3. The Gemara concludes that Rav and Shmuel agree that the Mishnah includes a person who knew about and somehow forgot the concept of Shabbos.
4. This argument (#3) seems to be an argument between Rebbi Akiva and Munbaz.
5. The Gemara explains the reasoning of Munbaz and Rebbi Akiva.


1. This Mishnah here, as well as the Mishnah in Shevi'is (ch. 7), begins with these words in order to teach that a certain category is more inclusive than another category. Bar Kapara argues and asserts that this phrase is used to emphasize that this subject has a stricter punishment than another subject.

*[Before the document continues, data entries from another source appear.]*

-- ==== Sys2Proof/Laws/PerInstr.lean ====
section
/-! SUPPORT. One statement per instruction, as syntax: an instruction's word carries its common bits (S, U, N and guard) in
bits 95:80, where decoding reads them back (R61). -/

namespace Sys2Proof

open Sys2Proof.Machine

/-- The common bits of a word are read back, whatever its form is. -/
theorem readCommon_encode (i : Instr) (w : InstrWord) (h : encode i = some w) : readCommon w = common i := by
  unfold encode at h
  unfold common
  split at h
  · cases h
  · split at h <;> first | cases h; rename_i hf; rw [hf] | cases h
    · exact readCommon_of _ _ _ (field_reg_common _ _)
    · exact readCommon_of _ _ _ (field_movi_common _ _)
    · exact readCommon_of _ _ _ (field_mem_common _ _)
    · exact readCommon_of _ _ _ (field_br_common _ _)
    · exact readCommon_of _ _ _ (field_eng_common _ _)

end Sys2Proof

namespace Sys2Proof.Laws.CommonBits

open Sys2Proof Sys2Proof.Machine

/-- An instruction's word, when it has one, holds the instruction's common bits (R61). -/
def Statement (i : Instr) : Prop := ∀ w : InstrWord, encode i = some w → readCommon w = common i
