-- ==== Sys2Proof/Tests/Slice0.lean ====
section
/-! SUPPORT. Tests: words of every instruction written out from the encoding tables and from the manual's own assembled examples,
an ill-formed term for every check, and concrete states that meet the premises of the statements. -/

set_option Elab.async false  -- one theorem after another: each waits for the kernel

namespace Sys2Proof.Tests

open Sys2Proof Sys2Proof.Machine

/-! ### Decoding: every word is written from the field tables (R61, R67 to R79) and each class's table -/

/-- Guard p7, no switch marker. -/
def c7 (u : Bool) : Common := ⟨false, u, false, 7⟩

def R (u : Bool) (d a b e : BitVec 8) (dc ac bc ec : Cls) (ty : Ty) (sub : BitVec 3) (imm : BitVec 32) : RegForm :=
  { c := c7 u, d := d, a := a, b := b, e := e, dc := dc, ac := ac, bc := bc, ec := ec, ty := ty, sub := sub, imm := imm }

def M (u : Bool) (d base data cmp : BitVec 8) (duni buni : Bool) (w : Width) (sc : Scope) (sp : Space) (aop : BitVec 3)
    (off : BitVec 32) : MemForm :=
  { c := c7 u, d := d, base := base, data := data, cmp := cmp, duni := duni, buni := buni, width := w, scope := sc,
    space := sp, aop := aop, offset := off }

def B (link index : BitVec 8) (uni indexUni : Bool) (disp : BitVec 32) : BrForm :=
  { c := c7 false, link := link, index := index, uni := uni, indexUni := indexUni, disp := disp }

def E (token record conv aux : BitVec 8) (mod : BitVec 16) (imm : BitVec 32) : EngForm :=
  { c := c7 true, token := token, record := record, conv := conv, aux := aux, mod := mod, imm := imm }

/-- Every word decodes to the instruction beside it. -/
def reads (ws : List (Nat × Instr)) : Bool :=
  ws.all fun x =>
    match decodeWord (BitVec.ofNat 96 x.1) with
    | .ok i => i == x.2
    | .error _ => false

/-- A word is refused. -/
def refused (w : Nat) : Bool :=
  match decodeWord (BitVec.ofNat 96 w) with
  | .ok _ => false
  | .error _ => true

def wordsMisc : List (Nat × Instr) :=
    [(0x1C0000000000000000000000, .nop (R false 0 0 0 0 .vec .vec .vec .vec .b32 0 0x0)),
     (0x1C0104000000006800000010, .getsr (R false 4 0 0 0 .vec .vec .vec .vec .b64 0 0x10)),
     (0x1C020009000010000000001C, .setsr (R false 0 9 0 0 .vec .uni .vec .vec .b32 0 0x1c))]

theorem test_decodeMisc : reads wordsMisc = true := by decide +kernel

def wordsControl : List (Nat × Instr) :=
    [(0x1C10000000008000FFFFFFA8, .bra (B 0 0 true false 0xffffffa8)),
     (0x1C110006000040000000000C, .brx (B 0 6 false true 0xc)),
     (0x1C12140000000000000000E8, .call (B 20 0 false false 0xe8)),
     (0x1C1316080000000000000000, .calli (B 22 8 false false 0x0)),
     (0x1C1414000000000000000000, .ret (B 20 0 false false 0x0)),
     (0x1C1500000000000000000000, .exit (B 0 0 false false 0x0))]

theorem test_decodeControl : reads wordsControl = true := by decide +kernel

def wordsTrap : List (Nat × Instr) :=
    [(0x1C2000000000000000000021, .trap (R false 0 0 0 0 .vec .vec .vec .vec .b32 0 0x21)),
     (0x1C2100000000000000001234, .brk (R false 0 0 0 0 .vec .vec .vec .vec .b32 0 0x1234)),
     (0x1C22000000003010000000C8, .pause (R false 0 0 0 0 .vec .imm .vec .vec .n32 0 0xc8)),
     (0x1C2300000000000000000000, .yield (R false 0 0 0 0 .vec .vec .vec .vec .b32 0 0x0))]

theorem test_decodeTrap : reads wordsTrap = true := by decide +kernel

def wordsSync : List (Nat × Instr) :=
    [(0x1C3000000000000000000005, .bar (R false 0 0 0 0 .vec .vec .vec .vec .b32 0 0x5)),
     (0x1C31040800030000000000FF, .barPhase (R false 4 8 0 3 .vec .vec .vec .vec .b32 0 0xff)),
     (0x1C3200000000000000000000, .clbar (R false 0 0 0 0 .vec .vec .vec .vec .b32 0 0x0)),
     (0x1C3300000000000000000000, .gbar (R false 0 0 0 0 .vec .vec .vec .vec .b32 0 0x0)),
     (0x5C3403000000B01000000004, .cvinit (R true 3 0 0 0 .special .imm .vec .vec .n32 0 0x4))]

theorem test_decodeSync : reads wordsSync = true := by decide +kernel

def wordsWork : List (Nat × Instr) :=
    [(0x5C4002088003000100000000, .launch (E 0x2 8 0x80 3 0x1 0x0)),
     (0x5C41030A8000000000000000, .spawn (E 0x3 10 0x80 0 0x0 0x0)),
     (0x5C4280008000000000000000, .merge (E 0x80 0 0x80 0 0x0 0x0)),
     (0x5C4380008000000000000000, .syncSpawn (E 0x80 0 0x80 0 0x0 0x0)),
     (0x5C4402088005000000000000, .tsub (E 0x2 8 0x80 5 0x0 0x0)),
     (0x5C4580088000000000000000, .tsig (E 0x80 8 0x80 0 0x0 0x0))]

theorem test_decodeWork : reads wordsWork = true := by decide +kernel
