-- ==== Sys2Proof/Syntax.lean ====
section
/-! DEFINITION. The items of the container as instructions: one constructor per row of spec/opcode_table.json
(30_encoding.md R80 to R88). Operands are the fields of the row's format. -/

namespace Sys2Proof

/-- The six items a decode executes. -/
inductive Instr where
  /-- HDR, format F-HDR (R81): `M` magic, `S` output_size, `R` reserved. -/
  | hdr (magic : Tag) (size : BitVec 32) (reserved : BitVec 64)
  /-- CTRL, format F-CTRL (R82): eight flag bits, bit 7 first. -/
  | ctrl (flags : Byte)
  /-- LIT, format F-LIT (R83): the literal byte. -/
  | lit (value : Byte)
  /-- BREF_LONG, format F-BR3 (R86): `D` distance, `E` extended length. -/
  | brefLong (distance : BitVec 12) (ext : Byte)
  /-- BREF_SHORT, format F-BR2 (R85): `N` length nibble (1..15), `D` distance. -/
  | brefShort (nibble : BitVec 4) (distance : BitVec 12)
  /-- END (R131): no encoding, consumes nothing. -/
  | endDecode
deriving DecidableEq, Repr

end Sys2Proof
end

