-- ==== Sys2Proof/Machine/Dispatch.lean ====
section
/-! DEFINITION. One meaning per instruction. Which instruction runs is the sequencer's choice (30_encoding.md R88,
Machine/Iteration.lean); a meaning does not test the context again (notes/assumptions/21.md). -/

namespace Sys2Proof.Machine

def exec (i : Instr) (s : State) : Host.Outcome State Fault Refusal :=
  match i with
  | .hdr magic size reserved => Sys2Proof.Machine.execHdr magic size reserved s
  | .ctrl flags => Sys2Proof.Machine.execCtrl flags s
  | .lit value => Sys2Proof.Machine.execLit value s
  | .brefLong distance ext => Sys2Proof.Machine.execBrefLong distance ext s
  | .brefShort nibble distance => Sys2Proof.Machine.execBrefShort nibble distance s
  | .endDecode => Sys2Proof.Machine.execEndDecode s

end Sys2Proof.Machine
end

2. This would imply that a person who knew about, but somehow forgot, the concept of Shabbos would be liable to bring a Korban Chatas for each Shabbos that he did not observe.
3. Rebbi Yochanan and Reish Lakish: If a child was raised with no knowledge of Shabbos whatsoever, he would be entirely exempt from bringing a Korban Chatas for any desecration of Shabbos (that he committed before he learned about Shabbos and its laws).
4. Rebbi Yochanan and Reish Lakish agree with Munbaz. Rav and Shmuel apparently agree with Rebbi Akiva.
5. Munbaz compares the verses discussing sinning unintentionally and sinning intentionally. Just as one who sinned intentionally originally knew it was forbidden ("when he sinned," see Daf 69, #1 below), so, too, one who sinned unintentionally must have originally known it was forbidden.